Federal Reserve Bank of Richmond President Jeffrey Lacker said additional monetary stimulus would likely raise inflation further while not providing a substantial lift to economic growth.
“Given current inflation trends, additional monetary stimulus at this juncture seems likely to raise inflation to undesirably high levels and do little to spur real growth,” Lacker said in a speech before the Dulles Regional Chamber of Commerce in Chantilly, Virginia.
Federal Reserve policy makers meet Aug. 9 to assess the economy and monetary policy. U.S. central bankers have kept their benchmark lending rate in a range of zero to 0.25 percent since December 2008 and expanded the central bank’s balance sheet to $2.8 trillion in total assets in an effort to support growth.
The Fed’s Beige Book, a survey of regional economies released yesterday, said economic activity slowed in eight of 12 Fed districts. The recovery, which began in June 2009, has failed to pull the unemployment rate below 9 percent in all but two of the past 24 months of expansion.
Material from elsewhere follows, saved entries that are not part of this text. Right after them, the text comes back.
-- ==== Sys2Proof/Machine/Envelope.lean ====
section
/-! DEFINITION. The envelope of a field engine's frame (10_hf_air_interfaces, R245–R251): its low intervals in carrier cycles from the
start of the frame, and its reference tick. -/

namespace Sys2Proof.Machine

/-- A low interval of an envelope: its first carrier cycle, its length in carrier cycles, and whether it is a 10 % level (entry
MOD10) or a pause (entry MOD100). -/
structure Low where
  first : Nat
  len : Nat
  ten : Bool
  deriving DecidableEq, Repr

/-- A frame on air as its encoder needs it: the standard, DS of R264, the pause of 14443-A in cc, the valid bits of the last byte (0 for
8), whether it is an EOF-only frame, and every byte on air. -/
structure Wave where
  std : Nat
  ds : Nat
  pause : Nat
  last : Nat
  eof : Bool
  bytes : List Byte
  deriving DecidableEq, Repr

/-- The bit period of 14443 and 18092 at a rate, in cc (R245). -/
def bitCc (rate : Nat) : Nat := 128 >>> rate

/-- The bits of a byte, least significant first. -/
def byteBits (b : Byte) : List Bool := (List.range 8).map (fun i => b.getLsbD i)

/-- The bits of bytes, first bit first. -/
def bytesBits (l : List Byte) : List Bool := l.flatMap byteBits

/-! ## 14443-A (R247) -/

/-- The odd-parity bit of a byte. -/
def oddParity (b : Byte) : Bool := ((List.range 8).filter (fun i => b.getLsbD i)).length % 2 == 0

/-- The data and parity bits of a 14443-A frame and its last bit (R247): a parity bit follows each whole byte. -/
def aBits (last : Nat) (l : List Byte) : Nat × Bool :=
  let b := l.getLastD 0
  if last = 0 then (9 * l.length, oddParity b) else (9 * (l.length - 1) + last, b.getLsbD (last - 1))

/-- The data and parity bits of a 14443-A frame, in the order on air. -/
def aBitList (last : Nat) : List Byte → List Bool
  | [] => []
  | [b] => if last = 0 then byteBits b ++ [oddParity b] else (byteBits b).take last
  | b :: l => byteBits b ++ oddParity b :: aBitList last l

/-- The pauses of bit periods of `p` cc from `at_` on, by the modified Miller rule: sequence X for a 1, Z for a 0 after a 0, Y for a 0
after a 1; `prev` is the bit before. -/
def miller (p pause : Nat) : Nat → Bool → List Bool → List Low
  | _, _, [] => []
  | t, prev, b :: l =>
    (if b then [⟨t + p / 2, pause, false⟩] else if prev then [] else [⟨t, pause, false⟩]) ++ miller p pause (t + p) b l

/-! ## Levels -/

/-- The low intervals of a sequence of levels of `u` cc each, from cc `t` on: a run of low levels is one interval. -/
def lowRuns (u : Nat) : Nat → List Bool → List Low
  | _, [] => []
  | t, true :: l => lowRuns u (t + u) l
  | t, false :: l =>
    match lowRuns u (t + u) l with
    | [] => [⟨t, u, true⟩]
    | a :: r => if a.first = t + u then ⟨t, a.len + u, true⟩ :: r else ⟨t, u, true⟩ :: a :: r

/-- The levels of a 14443-B frame by etu (R248): SOF, the characters, EOF. -/
def bLevels (l : List Byte) : List Bool :=
  List.replicate 10 false ++ [true, true] ++ l.flatMap (fun b => false :: (byteBits b ++ [true])) ++ List.replicate 10 false

/-- The half-bits of an 18092 frame at 212 or 424 kbit/s (R250), most significant bit first; which half of a 0 is low is open
(log entry 63). -/
def halfBits (l : List Byte) : List Bool :=
  l.flatMap (fun b => (byteBits b).reverse.flatMap (fun x => let h := x == Config.manchesterLowFirst; [!h, h]))

/-! ## 15693 (R249) and Opkar HF (R251) -/

/-- The pairs of bits of a byte, least significant first. -/
def bytePairs (b : Byte) : List Nat := (List.range 4).map (fun i => b.toNat / 4 ^ i % 4)

/-- The pauses of a 15693 frame, by their first cc: SOF, data and EOF. The first pause of SOF and those of EOF are the rule's; where the
second one of SOF lies and which half of its slot a data pause takes is the standard's (PRESUMED, log entry 63). -/
def vcdPauses (one256 : Bool) (eof : Bool) (l : List Byte) : List Nat :=
  let body := if one256 then l.map (fun b => 256 * b.toNat + 128) else (l.flatMap bytePairs).map (fun v => 256 * v + 128)
  let u := if one256 then 65536 else 1024
  if eof then [128]
  else [0, if one256 then 896 else 640] ++ (body.zipIdx.map (fun p => 1024 + u * p.2 + p.1)) ++ [1024 + u * body.length + 128]

/-- The pauses of an Opkar HF frame, by their first cc: a SOF symbol, the data symbols and an EOF symbol. -/
def opkarPauses (l : List Byte) : List Nat :=
  let body := l.flatMap bytePairs
  [0, 64] ++ (body.zipIdx.map (fun p => 128 * (p.2 + 1) + 32 * p.1)) ++
    [128 * (body.length + 1) + 32, 128 * (body.length + 1) + 96]

/-! ## The frame -/

/-- The low intervals of a frame (R246–R251). -/
def Wave.lows (w : Wave) : List Low :=
  let p := bitCc w.ds
  match w.std with
  | 2 => lowRuns p 0 (bLevels w.bytes)
  | 3 => (vcdPauses (w.ds.testBit 0) w.eof w.bytes).map (fun t => ⟨t, 128, !w.ds.testBit 1⟩)
  | 5 => (opkarPauses w.bytes).map (fun t => ⟨t, 8, false⟩)
  | k =>
    if k = 4 ∧ w.ds ≠ 0 then lowRuns (p / 2) 0 (halfBits w.bytes)
    else ⟨0, w.pause, false⟩ :: miller p w.pause p false (aBitList w.last w.bytes ++ [false])

/-- The first modulated cc of a frame, from its start (R265). -/
def Wave.firstMod (w : Wave) : Nat := (({ w with bytes := w.bytes.take 1 } : Wave).lows.head?.map Low.first).getD 0

/-- The length in cc from a frame's start to its reference tick (R247–R251). -/
def Wave.refCc (w : Wave) : Nat :=
  let p := bitCc w.ds
  if w.eof then 256
  else if w.std = 2 then (22 + 10 * w.bytes.length) * p
  else if w.std = 3 then 1280 + (if w.ds.testBit 0 then 65536 else 4096) * w.bytes.length
  else if w.std = 4 ∧ w.ds ≠ 0 then 8 * w.bytes.length * p
  else if w.std = 5 then 232 + 512 * w.bytes.length
  else
    let b := aBits w.last w.bytes
    if b.2 then b.1 * p + p / 2 + w.pause else (b.1 + 1) * p + w.pause

/-- The cc from a frame's start to the end of its byte `i` (R245, R247–R251). -/
def Wave.byteEnd (w : Wave) (i : Nat) : Nat :=
  let p := bitCc w.ds
  if w.std = 2 then (22 + 10 * i) * p
  else if w.std = 3 then 1024 + (if w.ds.testBit 0 then 65536 else 4096) * (i + 1)
  else if w.std = 4 ∧ w.ds ≠ 0 then 8 * (i + 1) * p
  else if w.std = 5 then 128 + 512 * (i + 1)
  else (10 + 9 * i) * p

/-- The entry that a low interval selects on its carrier cycle `j` (R246): with EDGE `k` the falling edge passes through the entries
after MODx, and the rising edge in reverse. -/
def Low.entry (o : Low) (mod100 mod10 k j : Nat) : Nat :=
  let m := if o.ten then mod10 else mod100
  if j < k then m + 1 + j else if o.len - j ≤ k then m + (o.len - j) else m

/-- The entry of carrier cycle `x` of a frame: CARRIER outside its low intervals (R246). -/
def Wave.entry (w : Wave) (carrier mod100 mod10 k x : Nat) : Nat :=
  match w.lows.find? (fun o => decide (o.first ≤ x ∧ x < o.first + o.len)) with
  | some o => o.entry mod100 mod10 k (x - o.first) % 64
  | none => carrier

end Sys2Proof.Machine
end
Lacker called the rebound in gross domestic product “disappointing” and said it remains to be seen if the economy rises to previous trend rates of around 3 percent annual growth or settles at a lower trend rate.
“When coming out of a recession, real GDP has typically grown several percentage points faster than the 3 percent long- run trend rate,” Lacker said. “This time, real GDP has risen at a 2.75 percent annual rate since the end of the recession.”